Paper crabs

5 October 2001

A new high specification programmable three crab crane is handling 20t paper reels at a mill in Germany

A sheet of paper weighs around 2 grammes - the paper reels that the new three-crab double girder overhead travelling crane belonging to Sappi Alfeld AG in Germany has to lift at least every 30 minutes are 10 million times heavier.

South African Pulp & Paper Industries (Sappi Group) has acquired paper factories all over Europe - including, in 1992, the then Hannover Papier, now Sappi Alfeld. Around 1,000 employees produce graphics papers and special papers on five machines - about 340,000 tonnes a year.

Paper making machine No. 2 was converted from 650m/min to 1,000m/min at the end of 2001 and R. Stahl Fördertechnik GmbH supplied a specially designed double girder overhead travelling crane to work with it.

The new 18.6m span crane has three crabs. Two, each with a 16.5t SWL and connected by a beam, tandem lift the paper reels after they have been wound on machine No. 2. The reels are 5m long, 2.4m in diameter and weigh 22t. They are transported either to an interim storage area or to a further processing point in a linear arrangement behind the paper making machine. The centre 30t crab is to assist with maintenance work on the paper making machine.

R. Stahl's Hannover branch, together with the crane factory in Ettlingen near Karlsruhe, designed an extremely low headroom crane with a high natural frequency of >=4Hz and a deflection of less than 1/1,200 of the bridge length, as demanded by the customer. This was necessary to prevent the crane from oscillating too much, even under full load and at a speed of 40m/min, and to enable the load to be set down accurately. Dimensions of the existing SAPPI bay into which the crane had to be lifted dictated the low overall headroom of 1,465mm. In addition to the new three crab crane three more run on the 170m long crane runway which is 8.7m from the ground - two for unloading the paper making machines and a small maintenance crane. Optical sensors prevent the new crane from colliding with neighbouring cranes.

The end carriages had to be divided and designed with four wheels on each side to cope with the high weight of the crane and the limited carrying capacity of the runway. All three crabs are classified H3/B4 and have the Stahl AS 7080 wire rope hoist rated 2M. Hoisting speeds are 5/0.8m/min.

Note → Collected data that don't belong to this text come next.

theorem LengthUnit.counted_source (l : LengthUnit) (e : Encoder) (d : Direction) : (l.counted e d).source = l.source := by
  cases e <;> rfl

theorem LengthUnit.counted_length (l : LengthUnit) (e : Encoder) (d : Direction) : (l.counted e d).length = l.length := by
  cases e <;> rfl

theorem LengthUnit.counted_trigger (l : LengthUnit) (e : Encoder) (d : Direction) : (l.counted e d).trigger = l.trigger := by
  cases e <;> rfl

theorem State.isActive_iff (s : State) (e : Encoder) : s.isActive e = true ↔ (e == .wheel) = s.lnu.onWheel := by
  unfold State.isActive LengthUnit.onWheel
  rw [SourceState.usesWheel_beq]
  cases e <;> cases s.lnu.source.usesWheel <;> decide

theorem State.counting_isActive : (s.counting e d).isActive e = true ↔ (e == .wheel) = s.lnu.onWheel := by
  rw [State.isActive_iff, LengthUnit.onWheel, LengthUnit.onWheel]
  rw [show (s.counting e d).lnu.source = s.lnu.source from s.lnu.counted_source e d]

theorem exec_encoderPulse (s : State) (e : Encoder) (d : Direction) : exec (.encoderPulse e d) s =
    .next (State.transmit (State.accountWindow
      (if (e == .wheel) = s.lnu.onWheel then (s.counting e d).updateLength else s.counting e d) e d)) := by
  have hcount : (s.stepEncoder e d).addPulse e d = s.counting e d := by
    rw [State.addPulse_eq, State.stepEncoder_eq]
    rfl
  show Host.Outcome.next (State.transmit (State.pulse (s.stepEncoder e d) e d)) = _
  unfold State.pulse
  simp only
  rw [hcount]
  by_cases h : (e == .wheel) = s.lnu.onWheel
  · rw [if_pos h, if_pos (State.counting_isActive.mpr h)]
  · rw [if_neg h, if_neg (mt State.counting_isActive.mp h)]

/-! ### The window (R55) -/

theorem State.rollerDelta_eq (s : State) :
    s.rollerDelta = (s.lnu.window.rollerCount * 10000).tdiv s.params.rollerConstant := pulsesToMm_eq _ _

theorem State.wheelDelta_eq (s : State) :
    s.wheelDelta = (s.lnu.window.wheelCount * 10000).tdiv s.params.wheelConstant := pulsesToMm_eq _ _

/-- A pulse that ends no window: a reverse roller pulse starts a new one. -/
theorem State.accountWindow_open (h : e = .roller → d = .forward →
    (s.lnu.window.rollerCount * 10000).tdiv s.params.rollerConstant < s.lnu.window.size) :
    s.accountWindow e d =
      { s with lnu := if e = .roller ∧ d = .reverse then s.lnu.reopened s.params else s.lnu } := by
  cases e with
  | wheel => rfl
  | roller =>
    cases d with
    | forward =>
      refine (if_neg ?_).trans rfl
      rw [State.rollerDelta_eq]
      exact not_le.mpr (h rfl rfl)
    | reverse => rfl

/-! ### The length reaches its consumers (R13, R49) -/

theorem StemRecord.reached_eq (q : StemRecord) (len : Int) : q.reached len = { q with furthest := max q.furthest len } := by
  unfold StemRecord.reached
  split
  next h => rw [max_eq_right h.le]
  next h => rw [max_eq_left (not_lt.mp h)]

/-- The length as a counted pulse gives it, without the update of its consumers. -/
theorem State.updateLength_same (h : (s.lnu.converted s.params).length = s.lnu.length) :
    s.updateLength = { s with lnu := s.lnu.converted s.params } := by
  unfold State.updateLength
  rw [State.recompute_eq]
  exact if_pos h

Features of this hoist which has been in production for many years, are compact dimensions, powerful drive and long rope lengths, Stahl says.

Conventional contactor control is fitted which operates in the 60°C ambient temperature, 10m up in the air, without any additional cooling. Integrated with the crane control is a microprocessor-controlled SLE (Stahl electronic load monitor) module for electronic control and monitoring of the hoist motors. Hoist motor starting and braking characteristics are controlled by the SLE, as is the electrically activated hoist brake, and it also monitors hoist motor temperature. Separate smooth start modules are fitted for crab and crane travel.

Operation is by a push button controller via which one of three programs are chosen, depending on the task:

•Program 0: All crabs operated independently.

•Program 1: Joint operation of the two outer 16.5t crabs, for moving the paper reels, with a fixed distance between hooks of 5,400mm. The crabs align themselves automatically when the travel button is pressed.

•Program 2: Joint operation of the two outer 16.5t crabs with a fixed but freely selectable distance between hooks.

As the total hoisted load of the three crabs considerably exceeds the safe working load of the bridge, a cumulative load circuit is integrated into the control. This monitors the loads actually suspended from the crane and prevents more than 30t from being attached to the crabs. At the same time the load cumulation function serves as an overload control and records all operating conditions and load spectra.

Due to the long (20m) hook paths in the paper-making bay, reeving for true vertical lift was chosen, and the wide design of the bottom hook blocks makes it easier to move loads more smoothly.